===== THE DATA
-- ==== Sys2Proof/Laws/Store.lean ====
section
/-! SUPPORT. Laws of the sparse tables: what a write changes, whatever the table holds, and that a write
keeps the canonical form. -/

namespace Sys2Proof.Store

variable {β : Type} (dflt : β)

theorem get_erase (m : Store β) (k j : Nat) : get dflt (erase m k) j = if j = k then dflt else get dflt m j := by
  induction m with
  | nil => simp [erase, get]
  | cons e m ih =>
    obtain ⟨i, w⟩ := e
    simp only [erase] at ih
    by_cases h : i = k
    · subst h
      simp only [erase, List.filter_cons, bne_self_eq_false, Bool.false_eq_true, if_false, ih, get]
      by_cases hj : j = i
      · simp [hj]
      · simp [hj, Ne.symm hj]
    · have h' : (i != k) = true := by simpa using h
      simp only [erase, List.filter_cons, h', if_true, get, ih]
      by_cases hj : i = j
      · subst hj; simp [h]
      · simp [hj]

theorem get_put (m : Store β) (k j : Nat) (v : β) : get dflt (put m k v) j = if j = k then v else get dflt m j := by
  induction m with
  | nil => simp only [put, get, eq_comm]
  | cons e m ih =>
    obtain ⟨i, w⟩ := e
    simp only [put]
    split
    · rename_i h
      simp only [get, ih]
      by_cases hj : i = j
      · subst hj; simp [Nat.ne_of_lt h]
      · simp [hj]
    · split
      · rename_i h; subst h
        by_cases hj : i = j
        · simp [get, hj]
        · simp [get, hj, Ne.symm hj]
      · simp only [get, eq_comm]

variable [DecidableEq β]

/-- A read after a write: the value at the key written, and every other key as before. -/
theorem get_set (m : Store β) (k j : Nat) (v : β) :
    get dflt (set dflt m k v) j = if j = k then v else get dflt m j := by
  unfold set
  split
  · rename_i h; rw [get_erase, h]
  · exact get_put dflt m k j v

@[simp] theorem get_set_same (m : Store β) (k : Nat) (v : β) : get dflt (set dflt m k v) k = v := by
  simp [get_set]

theorem get_set_other (m : Store β) {k j : Nat} (v : β) (h : j ≠ k) :
    get dflt (set dflt m k v) j = get dflt m j := by simp [get_set, h]

/-- A read after a write of consecutive keys. -/
theorem get_setList (m : Store β) (k j : Nat) (vs : List β) :
    get dflt (setList dflt m k vs) j =
      if h : k ≤ j ∧ j < k + vs.length then vs[j - k]'(by omega) else get dflt m j := by
  induction vs generalizing m k with
  | nil => simp [setList]
  | cons v vs ih =>
    simp only [setList, ih, List.length_cons]
    by_cases h : j = k
    · subst h; simp
    · by_cases h2 : k ≤ j ∧ j < k + (vs.length + 1)
      · have h3 : k + 1 ≤ j ∧ j < k + 1 + vs.length := by omega
        rw [dif_pos h3, dif_pos h2]
        obtain ⟨n, hn⟩ : ∃ n, j - k = n + 1 := ⟨j - k - 1, by omega⟩
        have hn' : j - (k + 1) = n := by omega
        simp [hn, hn']
      · have h3 : ¬ (k + 1 ≤ j ∧ j < k + 1 + vs.length) := by omega
        rw [dif_neg h3, dif_neg h2, get_set, if_neg h]

theorem get_setList_outside (m : Store β) {k j : Nat} (vs : List β) (h : j < k ∨ k + vs.length ≤ j) :
    get dflt (setList dflt m k vs) j = get dflt m j := by
  rw [get_setList, dif_neg]; omega

/-! ### The canonical form -/

theorem wfFrom_mono {lo lo' : Nat} (h : lo' ≤ lo) (m : Store β) (w : wfFrom dflt lo m = true) :
    wfFrom dflt lo' m = true := by
  cases m with
  | nil => rfl
  | cons e m =>
    simp only [wfFrom, Bool.and_eq_true, decide_eq_true_eq] at w ⊢
    exact ⟨⟨Nat.le_trans h w.1.1, w.1.2⟩, w.2⟩

theorem wfFrom_filter (p : Nat × β → Bool) (lo : Nat) (m : Store β) (w : wfFrom dflt lo m = true) :
    wfFrom dflt lo (m.filter p) = true := by
  induction m generalizing lo with
  | nil => rfl
  | cons e m ih =>
    simp only [wfFrom, Bool.and_eq_true, decide_eq_true_eq] at w
    rw [List.filter_cons]
    split
    · simp only [wfFrom, Bool.and_eq_true, decide_eq_true_eq]
      exact ⟨w.1, ih _ w.2⟩
    · exact wfFrom_mono dflt (by omega) _ (ih _ w.2)

/-- Keeping the entries that pass a test keeps the canonical form. -/
theorem wf_filter (p : Nat × β → Bool) (m : Store β) (w : wf dflt m = true) : wf dflt (m.filter p) = true :=
  wfFrom_filter dflt p 0 m w

theorem wfFrom_put (lo : Nat) (m : Store β) (k : Nat) (v : β) (hv : v ≠ dflt) (hk : lo ≤ k)
    (w : wfFrom dflt lo m = true) : wfFrom dflt lo (put m k v) = true := by
  induction m generalizing lo with
  | nil => simp [put, wfFrom, hv, hk]
  | cons e m ih =>
    obtain ⟨i, x⟩ := e
    simp only [wfFrom, Bool.and_eq_true, decide_eq_true_eq] at w
    simp only [put]
    split
    · simp only [wfFrom, Bool.and_eq_true, decide_eq_true_eq]
      exact ⟨w.1, ih _ (by omega) w.2⟩
    · split
      · rename_i _ h; subst h
        simp only [wfFrom, Bool.and_eq_true, decide_eq_true_eq]
        exact ⟨⟨hk, hv⟩, w.2⟩
      · simp only [wfFrom, Bool.and_eq_true, decide_eq_true_eq]
        exact ⟨⟨hk, hv⟩, ⟨by omega, w.1.2⟩, w.2⟩

/-- A write keeps the canonical form. -/
theorem wf_set (m : Store β) (k : Nat) (v : β) (w : wf dflt m = true) : wf dflt (set dflt m k v) = true := by
  unfold set
  split
  · exact wf_filter dflt _ m w
  · exact wfFrom_put dflt 0 m k v ‹_› (Nat.zero_le _) w

/-- A write of consecutive keys keeps the canonical form. -/
theorem wf_setList (m : Store β) (k : Nat) (vs : List β) (w : wf dflt m = true) :
    wf dflt (setList dflt m k vs) = true := by
  induction vs generalizing m k with
  | nil => exact w
  | cons v vs ih => exact ih _ _ (wf_set dflt m k v w)

/-- Writing the value a key reads as leaves a canonical table alone where the key is unlisted. -/
theorem set_dflt_unlisted (m : Store β) (k : Nat) (h : ∀ e ∈ m, e.1 ≠ k) : set dflt m k dflt = m := by
  simp only [set, if_true, erase]
  exact List.filter_eq_self.mpr fun e he => by simpa using h e he

/-- Two canonical tables that read alike are equal. -/
theorem wfFrom_head (lo : Nat) (m : Store β) (w : wfFrom dflt lo m = true) (j : Nat) (hj : j < lo) :
    get dflt m j = dflt := by
  induction m generalizing lo with
  | nil => rfl
  | cons e m ih =>
    obtain ⟨i, x⟩ := e
    simp only [wfFrom, Bool.and_eq_true, decide_eq_true_eq] at w
    have : i ≠ j := by omega
    simp only [get, if_neg this]
    exact ih _ w.2 (by omega)

theorem wfFrom_ext (lo : Nat) (m m' : Store β) (w : wfFrom dflt lo m = true) (w' : wfFrom dflt lo m' = true)
    (h : ∀ j, get dflt m j = get dflt m' j) : m = m' := by
  induction m generalizing lo m' with
  | nil =>
    cases m' with
    | nil => rfl
    | cons e m' =>
      obtain ⟨i, x⟩ := e
      simp only [wfFrom, Bool.and_eq_true, decide_eq_true_eq] at w'
      have := h i
      simp [get] at this
      exact absurd this.symm w'.1.2
  | cons e m ih =>
    obtain ⟨i, x⟩ := e
    have w0 := w
    simp only [wfFrom, Bool.and_eq_true, decide_eq_true_eq] at w
    cases m' with
    | nil =>
      have := h i
      simp [get] at this
      exact absurd this w.1.2
    | cons e' m' =>
      obtain ⟨i', x'⟩ := e'
      have w0' := w'
      simp only [wfFrom, Bool.and_eq_true, decide_eq_true_eq] at w'
      have hi : i = i' := by
        rcases Nat.lt_trichotomy i i' with hl | he | hl
        · have := h i
          have h2 : get dflt ((i', x') :: m') i = dflt := by
            have : i' ≠ i := by omega
            simp only [get, if_neg this]
            exact wfFrom_head dflt _ m' w'.2 i (by omega)
          rw [h2] at this
          simp [get] at this
          exact absurd this w.1.2
        · exact he
        · have := h i'
          have h2 : get dflt ((i, x) :: m) i' = dflt := by
            have : i ≠ i' := by omega
            simp only [get, if_neg this]
            exact wfFrom_head dflt _ m w.2 i' (by omega)
          rw [h2] at this
          simp [get] at this
          exact absurd this.symm w'.1.2
      subst hi
      have hx : x = x' := by simpa [get] using h i
      subst hx
      have : m = m' := ih (i + 1) m' w.2 w'.2 fun j => by
        by_cases hj : j = i
        · subst hj
          rw [wfFrom_head dflt _ m w.2 j (by omega), wfFrom_head dflt _ m' w'.2 j (by omega)]
        · have := h j
          simpa [get, Ne.symm hj] using this
      rw [this]

/-- Equal contents are equal lists: two canonical tables that read alike at every key are the same. -/
theorem ext_of_wf (m m' : Store β) (w : wf dflt m = true) (w' : wf dflt m' = true)
    (h : ∀ j, get dflt m j = get dflt m' j) : m = m' := wfFrom_ext dflt 0 m m' w w' h

end Sys2Proof.Store
end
==========
### [PROBLEM STATEMENT]
Reproduce exactly the lines from the one containing "have : m = m'" through the last line of the records, both included, and nothing else.

### [ANSWER TO THIS EXERCISE]
      have : m = m' := ih (i + 1) m' w.2 w'.2 fun j => by
        by_cases hj : j = i
        · subst hj
          rw [wfFrom_head dflt _ m w.2 j (by omega), wfFrom_head dflt _ m' w'.2 j (by omega)]
        · have := h j
          simpa [get, Ne.symm hj] using this
      rw [this]

/-- Equal contents are equal lists: two canonical tables that read alike at every key are the same. -/
theorem ext_of_wf (m m' : Store β) (w : wf dflt m = true) (w' : wf dflt m' = true)
    (h : ∀ j, get dflt m j = get dflt m' j) : m = m' := wfFrom_ext dflt 0 m m' w w' h

end Sys2Proof.Store
end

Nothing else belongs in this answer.